Hiaasen, one of the five victims of the fatal shooting at the Capital Gazette in Annapolis, worked as a reporter at WPTF in Raleigh in 1984 for about a year and met his wife, Maria, while both worked at radio stations for the company, according to WPTF management.
The radio station is playing radio tributes to Hiaasen all day.
WPTF radio broadcasters Mike Raley and Tony Riggsbee worked with Hiaasen.
"The fact that it was a person I knew I think has probably not really set in yet," Raley said.
Raley and Riggsbee remember Hiaasen's warm smile and his dedication to his craft.

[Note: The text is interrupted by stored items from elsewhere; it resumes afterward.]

/-- Rows of the register block at 0x00060000. -/
def regRows6 : List RegRow := [
  ⟨0x60000, 16, 64, 1, 4, 1, 4, 0x6, 0x0, 0x0, 0x0, .ro, 0x3F⟩,
  ⟨0x60004, 16, 64, 1, 4, 1, 4, 0x1388, 0x0, 0x0, 0x0, .ro, 0xFFFFF⟩,
  ⟨0x60008, 16, 64, 1, 4, 1, 4, 0x7D0, 0x0, 0x0, 0x0, .ro, 0xFFFFF⟩,
  ⟨0x6000C, 16, 64, 1, 4, 1, 4, 0x64, 0x0, 0x0, 0x0, .ro, 0x3FFF3FFF⟩,
  ⟨0x60010, 16, 64, 1, 4, 1, 4, 0x4189, 0x0, 0x0, 0x0, .ro, 0xFFFFFF⟩,
  ⟨0x60014, 16, 64, 1, 4, 1, 4, 0x0, 0x0, 0x0, 0x0, .ro, 0x0⟩,
  ⟨0x60018, 16, 64, 1, 4, 1, 4, 0x0, 0x0, 0x0, 0x0, .ro, 0x0⟩,
  ⟨0x6001C, 16, 64, 1, 4, 1, 4, 0x0, 0x0, 0x0, 0x0, .ro, 0x0⟩,
  ⟨0x60020, 16, 64, 1, 4, 1, 4, 0x0, 0x0, 0x0, 0x0, .ro, 0x0⟩,
  ⟨0x60024, 16, 64, 1, 4, 1, 4, 0x0, 0x0, 0x0, 0x0, .ro, 0x0⟩,
  ⟨0x60028, 16, 64, 1, 4, 1, 4, 0x0, 0x0, 0x0, 0x0, .ro, 0x0⟩,
  ⟨0x6002C, 16, 64, 1, 4, 1, 4, 0x0, 0x0, 0x0, 0x0, .ro, 0x0⟩,
  ⟨0x60400, 1, 4, 1, 4, 1, 4, 0x20000, 0x0, 0x0, 0x0, .ro, 0x0⟩,
  ⟨0x60404, 1, 4, 1, 4, 1, 4, 0x800, 0x0, 0x0, 0x0, .ro, 0x1FFFF⟩,
  ⟨0x60408, 1, 4, 1, 4, 1, 4, 0x400, 0x0, 0x0, 0x0, .ro, 0x1FFFF⟩,
  ⟨0x6040C, 1, 4, 1, 4, 1, 4, 0x0, 0x0, 0x0, 0x0, .ro, 0x7FFF⟩,
  ⟨0x60410, 1, 4, 1, 4, 1, 4, 0x0, 0x0, 0x0, 0x0, .ro, 0xFFF⟩,
  ⟨0x60414, 1, 4, 1, 4, 1, 4, 0x4000000, 0x0, 0x0, 0x0, .ro, 0x0⟩,
  ⟨0x60418, 1, 4, 1, 4, 1, 4, 0x20000, 0x3FFFF, 0x0, 0x0, .rw, 0x0⟩,
  ⟨0x60440, 1, 4, 1, 4, 1, 4, 0x0, 0x0, 0x7FF, 0x0, .flags, 0x0⟩,
  ⟨0x60480, 11, 4, 1, 4, 1, 4, 0x0, 0xFF, 0x0, 0x0, .counter, 0x0⟩,
  ⟨0x61000, 16, 128, 32, 4, 1, 4, 0x0, 0xFFFFFFFF, 0x0, 0x0, .counter, 0x0⟩]

/-- Rows of the register block at 0x00070000. -/
def regRows7 : List RegRow := [
  ⟨0x70000, 16, 64, 1, 4, 1, 4, 0xC81800, 0x0, 0x0, 0x0, .ro, 0x3FFFFFF⟩,
  ⟨0x70004, 16, 64, 1, 4, 1, 4, 0x0, 0x3F, 0x0, 0x100, .rw, 0x0⟩,
  ⟨0x70008, 16, 64, 1, 4, 1, 4, 0x0, 0xFFFFFFFF, 0x0, 0x0, .rw, 0x0⟩,
  ⟨0x7000C, 16, 64, 1, 4, 1, 4, 0x0, 0x3FFFFFFF, 0x0, 0x0, .rw, 0x0⟩,
  ⟨0x70010, 16, 64, 1, 4, 1, 4, 0x400000, 0x0, 0x0, 0x0, .ro, 0x0⟩,
  ⟨0x70014, 16, 64, 1, 4, 1, 4, 0x0, 0x0, 0x0, 0x0, .ro, 0x0⟩,
  ⟨0x70018, 16, 64, 1, 4, 1, 4, 0x0, 0x0, 0x0, 0x0, .ro, 0x0⟩,
  ⟨0x7001C, 16, 64, 1, 4, 1, 4, 0x0, 0x0, 0x0, 0x0, .ro, 0x0⟩,
  ⟨0x70020, 16, 64, 1, 4, 1, 4, 0x0, 0x0, 0x0, 0x0, .ro, 0x0⟩,
  ⟨0x71000, 16, 128, 32, 4, 1, 4, 0x0, 0xFFFFFFFF, 0x0, 0x0, .counter, 0x0⟩,
  ⟨0x70400, 1, 4, 1, 4, 1, 4, 0x0, 0x0, 0xFF, 0x0, .flags, 0x0⟩,
  ⟨0x70440, 8, 4, 1, 4, 1, 4, 0x0, 0xFF, 0x0, 0x0, .counter, 0x0⟩]

/-- Rows of the register block at 0x00080000. -/
def regRows8 : List RegRow := [
  ⟨0x80000, 1, 4, 1, 4, 1, 4, 0x0, 0x0, 0x0, 0x0, .ro, 0x3F⟩,
  ⟨0x80004, 1, 4, 1, 4, 1, 4, 0xA3206, 0x0, 0x0, 0x0, .ro, 0xFFFFF⟩,
  ⟨0x80008, 1, 4, 1, 4, 1, 4, 0x3D4CCCCD, 0x0, 0x0, 0x0, .ro, 0xFFFFFFFF⟩,
  ⟨0x8000C, 1, 4, 1, 4, 1, 4, 0x3CA3D70A, 0x0, 0x0, 0x0, .ro, 0xFFFFFFFF⟩,
  ⟨0x80010, 1, 4, 1, 4, 1, 4, 0x0, 0x0, 0x0, 0x0, .ro, 0x0⟩,
  ⟨0x80014, 1, 4, 1, 4, 1, 4, 0x0, 0x0, 0x0, 0x0, .ro, 0x0⟩,
  ⟨0x80020, 8, 8, 1, 4, 1, 4, 0x0, 0x0, 0x0, 0x0, .ro, 0xFFFFF⟩,
  ⟨0x80024, 8, 8, 1, 4, 1, 4, 0x0, 0x0, 0x0, 0x0, .ro, 0xFFFFF⟩,
  ⟨0x80060, 8, 4, 1, 4, 1, 4, 0xA6, 0x0, 0x0, 0x0, .ro, 0xFF⟩,
  ⟨0x81000, 16, 512, 8, 64, 10, 4, 0x0, 0x0, 0x0, 0x0, .ro, 0xFFFFFFFF⟩,
  ⟨0x81028, 16, 512, 8, 64, 1, 4, 0x0, 0x0, 0x0, 0x0, .ro, 0xFFFF⟩,
  ⟨0x88000, 32, 4, 1, 4, 1, 4, 0x2, 0x0, 0x0, 0x0, .ro, 0x7FF⟩,
  ⟨0x88080, 32, 4, 1, 4, 1, 4, 0x7FC00000, 0x0, 0x0, 0x0, .ro, 0x0⟩,
  ⟨0x84000, 1024, 16, 1, 4, 1, 4, 0x30000, 0x0, 0x0, 0x0, .ro, 0xFFFFFF⟩,
  ⟨0x84004, 1024, 16, 1, 4, 1, 4, 0x0, 0x0, 0x0, 0x0, .ro, 0x1FFFFFF⟩,
  ⟨0x84008, 1024, 16, 1, 4, 1, 4, 0x0, 0x0, 0x0, 0x0, .ro, 0x7FFFFFFF⟩,
  ⟨0x8400C, 1024, 16, 1, 4, 1, 4, 0x0, 0x0, 0x0, 0x0, .ro, 0xFFFFFFFF⟩,
  ⟨0x89000, 32, 16, 1, 4, 1, 4, 0x1000000, 0x0, 0x0, 0x0, .ro, 0xFFFFFFFF⟩,
  ⟨0x89004, 32, 16, 1, 4, 1, 4, 0x1, 0x0, 0x0, 0x0, .ro, 0xFFFF7FFF⟩,
  ⟨0x89008, 32, 16, 1, 4, 1, 4, 0x0, 0x0, 0x0, 0x0, .ro, 0xFFFFFFFF⟩,
  ⟨0x8900C, 32, 16, 1, 4, 1, 4, 0x0, 0x0, 0x0, 0x0, .ro, 0xFFFFFFFF⟩,
  ⟨0x89200, 1, 4, 1, 4, 1, 4, 0x0, 0x0, 0x0, 0x0, .ro, 0x0⟩,
  ⟨0x89204, 1, 4, 1, 4, 1, 4, 0x0, 0x0, 0x0, 0x0, .ro, 0x0⟩,
  ⟨0x89208, 1, 4, 1, 4, 1, 4, 0x0, 0x0, 0x0, 0x0, .ro, 0x0⟩,
  ⟨0x8920C, 1, 4, 1, 4, 1, 4, 0x0, 0x0, 0x0, 0x0, .ro, 0x0⟩,
  ⟨0x89210, 4, 4, 1, 4, 1, 4, 0x0, 0x0, 0x0, 0x0, .ro, 0xFFFFFFFF⟩,
  ⟨0x8A000, 1, 4, 1, 4, 1, 4, 0x0, 0x1FFF, 0x0, 0x0, .rw, 0x0⟩,
  ⟨0x8A004, 1, 4, 1, 4, 1, 4, 0x7FC00000, 0x0, 0x0, 0x0, .ro, 0x0⟩,
  ⟨0x8A008, 1, 4, 1, 4, 1, 4, 0x7FC00000, 0x0, 0x0, 0x0, .ro, 0x0⟩,
  ⟨0x8A00C, 1, 4, 1, 4, 1, 4, 0x7FC00000, 0x0, 0x0, 0x0, .ro, 0x0⟩,
  ⟨0x8A010, 1, 4, 1, 4, 1, 4, 0x0, 0x0, 0x0, 0x0, .ro, 0x0⟩,
  ⟨0x8A014, 1, 4, 1, 4, 1, 4, 0x0, 0x0, 0x0, 0x0, .ro, 0x0⟩,
  ⟨0x8A018, 1, 4, 1, 4, 1, 4, 0x0, 0x0, 0x0, 0x0, .ro, 0x0⟩,
  ⟨0x8A01C, 1, 4, 1, 4, 1, 4, 0x7FC00000, 0x0, 0x0, 0x0, .ro, 0x0⟩,
  ⟨0x8A020, 1, 4, 1, 4, 1, 4, 0x0, 0x1F1F, 0x0, 0x0, .rw, 0x0⟩,
  ⟨0x8A024, 1, 4, 1, 4, 1, 4, 0x7FC00000, 0x0, 0x0, 0x0, .ro, 0x0⟩,
  ⟨0x8A028, 1, 4, 1, 4, 1, 4, 0x0, 0x0, 0x0, 0x0, .ro, 0x0⟩,
  ⟨0x8A02C, 1, 4, 1, 4, 1, 4, 0x0, 0x0, 0x0, 0x0, .ro, 0x0⟩,
  ⟨0x8A100, 1, 4, 1, 4, 1, 4, 0x0, 0x0, 0x3F, 0x0, .flags, 0x0⟩,
  ⟨0x8A140, 6, 4, 1, 4, 1, 4, 0x0, 0xFF, 0x0, 0x0, .counter, 0x0⟩,
  ⟨0x8A200, 8, 4, 1, 4, 1, 4, 0x0, 0xFFFFFFFF, 0x0, 0x0, .counter, 0x0⟩,
  ⟨0x8A300, 32, 4, 1, 4, 1, 4, 0x0, 0xFFFFFFFF, 0x0, 0x0, .counter, 0x0⟩]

"He was an outstanding writer," Riggsbee said. "He was one of those guys who knew how to be concise yet at the same time give you the details that you needed in a story."
"He was gregarious," Raley said. "One of the smartest people I think I'd ever met and he could do offbeat stories better than most people."
Hiaasen, 59, was a columnist and editor at the Capital Gazette, where the shooting happened.
The suspect, Jarrod Ramos, had lost a defamation lawsuit against the newspaper.
"It's very hard," Raley said. "This business is tough in a lot of different ways but having someone who has probably put his life on the line at some point as a reporter over the years, to lose his life at the top of his game in a newsroom, in an idyllic place like Annapolis, Maryland, is hard to grasp."
According to The Baltimore Sun, where Hiaasen previously worked, Maria and Rob Hiaasen married within five months of knowing each other and celebrated their 33rd wedding anniversary last week.
Riggsbee called it one of the "great newsroom romances of all time." One that started in Raleigh.